In the absence of data on how much contraband is getting in through packages, measuring the policy’s impact will be difficult. Scaife is skeptical that it will meaningfully reduce the amount of contraband or violence in prisons.
“Are we going to see the same amount of contraband after the policy is introduced? I fear that we might,” she said. “Prisons are porous, and if you’re going to keep taking away privileges and pieces of people’s humanity, you’re still going to have the same problems of violence and unpredictable reactions to drugs inside, because these are a function of people being incarcerated.”
Zielinksi suggested that restricting people’s access to packages could heighten the frustrations and tensions that lead to violence in the first place. “It would be an understatement to say that people are very upset about this,” he said. “It seems like a really dumb idea considering the history of this place. I don’t think they want Attica [uprising] 2.0.”

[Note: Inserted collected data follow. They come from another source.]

-- ==== Sys2Proof/Decode.lean ====
section
/-! DEFINITION. From bits to operations and back (30_encoding.md R70 to R75, R80, R81). -/

namespace Sys2Proof

/-- `SENT`, the end-of-stream sentinel byte (R12; log 19). -/
def sentinelByte : Byte := 0x00

/-- `LF`, the record terminator (R12; log 19). -/
def lfByte : Byte := 0x0A

/-- `ZERO`, the digit base (R12; log 19). -/
def zeroByte : Byte := 0x30

/-- The class of a byte: `cls` of R71, with the digit value of R72. -/
def cls (b : Byte) : ByteClass :=
  if b = sentinelByte then .sent
  else if b = lfByte then .lf
  else if zeroByte.toNat ≤ b.toNat ∧ b.toNat ≤ zeroByte.toNat + 9 then .digit ((b - zeroByte).setWidth 4)
  else .other

/-- The operation a taken byte selects (R74). -/
def decodeByte (b : Byte) : Instr :=
  match cls b with
  | .sent => .sent
  | .lf => .lf
  | .digit d => .digit d
  | .other => .other b

/-- The Decoder's operation in a cycle with transfer signal `xfer` (R74, R102). -/
def decodeCycle (xfer : Bool) (b : Byte) : Instr :=
  if xfer then decodeByte b else .noxfer

/-- The operation of instance `k` in a cycle with `in_valid = v` (R75): the sample is read only when
`v = 1`. -/
def decodeSample (k : Nat) (v : Bool) (s : Nat) : Instr :=
  if v then .sample k s else .idle k

/-- The width in bits of a format on a machine of width `n` (R70). -/
def Format.width (n : Nat) : Format → Nat
  | .db => 8
  | .dc => 1
  | .ws _ => n + 1

/-- Decoding, on a machine of width `n`: total, refusing by name what is no operation of the format. -/
def decode (n : Nat) (c : Code) : Except DecodeError Instr :=
  if 2 ^ c.fmt.width n ≤ c.bits then .error .tooWide
  else
    match c.fmt with
    | .db => .ok (decodeByte (BitVec.ofNat 8 c.bits))
    | .dc => if c.bits = 0 then .ok .noxfer else .error .byteSelects
    | .ws k => .ok (decodeSample k (c.bits.testBit 0) (c.bits / 2))

/-- Decoding the Decoder's byte stream: the first byte's operation and the bytes after it (R80: one
byte each, no prefix, no mode). -/
def decodeStream : List Byte → Except DecodeError (Instr × List Byte)
  | [] => .error .noByte
  | b :: bs => .ok (decodeByte b, bs)

/-- The encoding of an operation, from the table of R81. -/
def encode : Instr → Code
  | .noxfer => ⟨.dc, 0⟩
  | .sent => ⟨.db, sentinelByte.toNat⟩
  | .lf => ⟨.db, lfByte.toNat⟩
  | .digit d => ⟨.db, zeroByte.toNat + d.toNat⟩
  | .other b => ⟨.db, b.toNat⟩
  | .sample k x => ⟨.ws k, 2 * x + 1⟩
  | .idle k => ⟨.ws k, 0⟩

/-- The format a word of `nbits` bits is read in: up to a byte it is the Decoder's byte, above that the
input of WindowCounter instance 0 (log 12). -/
def tableFormat (nbits : Nat) : Format :=
  if nbits ≤ 8 then .db else .ws 0

/-- The operation of the table word `w` of `nbits` bits, on the reference machine (log 12). -/
def decodeTableWord (nbits w : Nat) : Option Instr :=
  if 2 ^ nbits ≤ w then none
  else
    match decode Config.referenceN ⟨tableFormat nbits, w⟩ with
    | .ok i => some i
    | .error _ => none

end Sys2Proof
end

“I think DOCCS is grossly underestimating how important packages are to people,” he continued. “They’re going to cause more problems than they’re trying to solve. And the problems that they’re trying to solve aren’t going to be solved by eliminating packages from home, because anybody who wants to get stuff in is going to get it in anyway. All it’s going to do is make quality of life lower for everybody else.”